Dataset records
- - - -

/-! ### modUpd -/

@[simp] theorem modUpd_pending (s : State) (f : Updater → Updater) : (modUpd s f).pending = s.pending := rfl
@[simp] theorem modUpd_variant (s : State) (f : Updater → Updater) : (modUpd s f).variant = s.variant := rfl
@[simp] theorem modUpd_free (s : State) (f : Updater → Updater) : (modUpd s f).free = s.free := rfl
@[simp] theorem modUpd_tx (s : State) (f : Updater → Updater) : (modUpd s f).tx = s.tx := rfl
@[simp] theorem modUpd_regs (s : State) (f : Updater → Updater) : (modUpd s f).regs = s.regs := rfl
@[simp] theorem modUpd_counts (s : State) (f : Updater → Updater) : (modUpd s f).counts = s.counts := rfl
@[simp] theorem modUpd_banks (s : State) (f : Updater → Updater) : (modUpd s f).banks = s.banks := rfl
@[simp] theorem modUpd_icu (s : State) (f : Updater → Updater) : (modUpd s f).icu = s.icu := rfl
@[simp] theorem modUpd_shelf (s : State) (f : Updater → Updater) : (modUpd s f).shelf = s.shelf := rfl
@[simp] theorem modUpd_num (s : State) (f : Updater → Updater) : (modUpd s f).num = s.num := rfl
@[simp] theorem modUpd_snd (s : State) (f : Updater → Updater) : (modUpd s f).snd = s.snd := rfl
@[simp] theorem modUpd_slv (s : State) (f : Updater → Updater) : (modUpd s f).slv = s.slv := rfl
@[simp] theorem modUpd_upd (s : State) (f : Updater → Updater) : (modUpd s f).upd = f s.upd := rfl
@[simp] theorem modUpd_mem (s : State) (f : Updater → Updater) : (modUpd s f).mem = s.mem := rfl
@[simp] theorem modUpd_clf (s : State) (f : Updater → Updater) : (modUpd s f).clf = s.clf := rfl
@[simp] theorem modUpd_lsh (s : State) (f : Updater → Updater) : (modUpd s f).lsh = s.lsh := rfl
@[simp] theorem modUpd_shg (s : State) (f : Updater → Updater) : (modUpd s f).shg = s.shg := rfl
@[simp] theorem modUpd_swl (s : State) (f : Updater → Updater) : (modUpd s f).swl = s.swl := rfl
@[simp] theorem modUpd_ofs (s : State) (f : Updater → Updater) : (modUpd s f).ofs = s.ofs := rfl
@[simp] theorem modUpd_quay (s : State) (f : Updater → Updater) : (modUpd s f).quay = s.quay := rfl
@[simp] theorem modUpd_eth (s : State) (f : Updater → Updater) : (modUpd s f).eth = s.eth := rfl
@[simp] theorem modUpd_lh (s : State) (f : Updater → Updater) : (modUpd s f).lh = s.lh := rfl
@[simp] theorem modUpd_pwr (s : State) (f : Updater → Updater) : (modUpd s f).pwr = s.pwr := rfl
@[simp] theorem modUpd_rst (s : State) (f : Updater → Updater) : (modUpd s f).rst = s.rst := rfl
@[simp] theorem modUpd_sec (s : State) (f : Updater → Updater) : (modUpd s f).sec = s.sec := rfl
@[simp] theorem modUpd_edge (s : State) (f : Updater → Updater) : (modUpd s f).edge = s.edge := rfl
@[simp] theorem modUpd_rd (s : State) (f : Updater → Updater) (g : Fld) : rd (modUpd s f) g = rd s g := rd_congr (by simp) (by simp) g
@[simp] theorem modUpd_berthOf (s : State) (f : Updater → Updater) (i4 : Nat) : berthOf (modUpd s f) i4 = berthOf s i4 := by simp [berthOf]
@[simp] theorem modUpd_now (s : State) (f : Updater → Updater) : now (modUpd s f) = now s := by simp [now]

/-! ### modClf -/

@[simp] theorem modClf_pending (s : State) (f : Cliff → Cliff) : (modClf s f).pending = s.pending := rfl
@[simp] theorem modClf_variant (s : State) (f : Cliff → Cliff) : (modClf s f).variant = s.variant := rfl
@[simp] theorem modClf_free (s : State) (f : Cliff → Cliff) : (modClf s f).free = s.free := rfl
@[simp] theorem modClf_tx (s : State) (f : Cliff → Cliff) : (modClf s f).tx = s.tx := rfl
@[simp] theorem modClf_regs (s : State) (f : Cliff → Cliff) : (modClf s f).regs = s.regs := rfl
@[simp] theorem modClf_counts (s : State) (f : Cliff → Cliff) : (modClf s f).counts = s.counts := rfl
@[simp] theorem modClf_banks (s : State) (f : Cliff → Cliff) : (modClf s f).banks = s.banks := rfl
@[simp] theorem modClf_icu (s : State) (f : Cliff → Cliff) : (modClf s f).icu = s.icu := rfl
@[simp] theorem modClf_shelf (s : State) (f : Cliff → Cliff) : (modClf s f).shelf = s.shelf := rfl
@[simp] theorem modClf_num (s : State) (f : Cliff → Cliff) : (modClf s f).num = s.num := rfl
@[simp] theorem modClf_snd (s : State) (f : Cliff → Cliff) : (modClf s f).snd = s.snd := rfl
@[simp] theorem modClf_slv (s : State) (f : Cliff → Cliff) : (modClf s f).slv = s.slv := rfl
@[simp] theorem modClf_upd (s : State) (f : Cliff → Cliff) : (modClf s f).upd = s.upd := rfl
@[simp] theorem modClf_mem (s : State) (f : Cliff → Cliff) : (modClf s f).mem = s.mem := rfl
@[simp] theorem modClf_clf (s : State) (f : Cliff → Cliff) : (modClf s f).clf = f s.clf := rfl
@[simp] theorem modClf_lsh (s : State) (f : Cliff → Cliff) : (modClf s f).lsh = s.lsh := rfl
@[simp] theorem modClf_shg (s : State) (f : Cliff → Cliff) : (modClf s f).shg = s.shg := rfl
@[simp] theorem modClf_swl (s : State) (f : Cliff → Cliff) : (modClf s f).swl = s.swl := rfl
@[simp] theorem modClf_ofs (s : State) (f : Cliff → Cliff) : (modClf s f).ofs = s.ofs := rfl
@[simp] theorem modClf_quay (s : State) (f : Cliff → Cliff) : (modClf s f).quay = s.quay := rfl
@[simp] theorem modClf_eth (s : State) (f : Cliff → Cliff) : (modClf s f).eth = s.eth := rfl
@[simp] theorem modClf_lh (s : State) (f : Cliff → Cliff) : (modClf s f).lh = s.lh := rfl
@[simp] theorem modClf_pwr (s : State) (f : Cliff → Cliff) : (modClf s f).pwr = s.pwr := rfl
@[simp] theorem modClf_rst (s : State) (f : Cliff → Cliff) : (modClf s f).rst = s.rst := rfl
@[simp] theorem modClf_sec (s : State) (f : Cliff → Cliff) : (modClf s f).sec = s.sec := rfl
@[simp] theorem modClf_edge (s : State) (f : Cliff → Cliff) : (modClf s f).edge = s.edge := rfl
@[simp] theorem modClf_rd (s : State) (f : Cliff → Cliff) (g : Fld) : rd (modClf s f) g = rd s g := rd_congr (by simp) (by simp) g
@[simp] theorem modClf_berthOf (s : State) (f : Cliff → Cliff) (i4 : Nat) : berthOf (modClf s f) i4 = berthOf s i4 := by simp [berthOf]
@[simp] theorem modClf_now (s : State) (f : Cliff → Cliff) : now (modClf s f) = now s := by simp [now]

- - - -

→ EXERCISE:
Search the entries above for the string "variant", and report each line where it occurs.

→ ANSWER TO THIS EXERCISE:
@[simp] theorem modUpd_variant (s : State) (f : Updater → Updater) : (modUpd s f).variant = s.variant := rfl
@[simp] theorem modClf_variant (s : State) (f : Cliff → Cliff) : (modClf s f).variant = s.variant := rfl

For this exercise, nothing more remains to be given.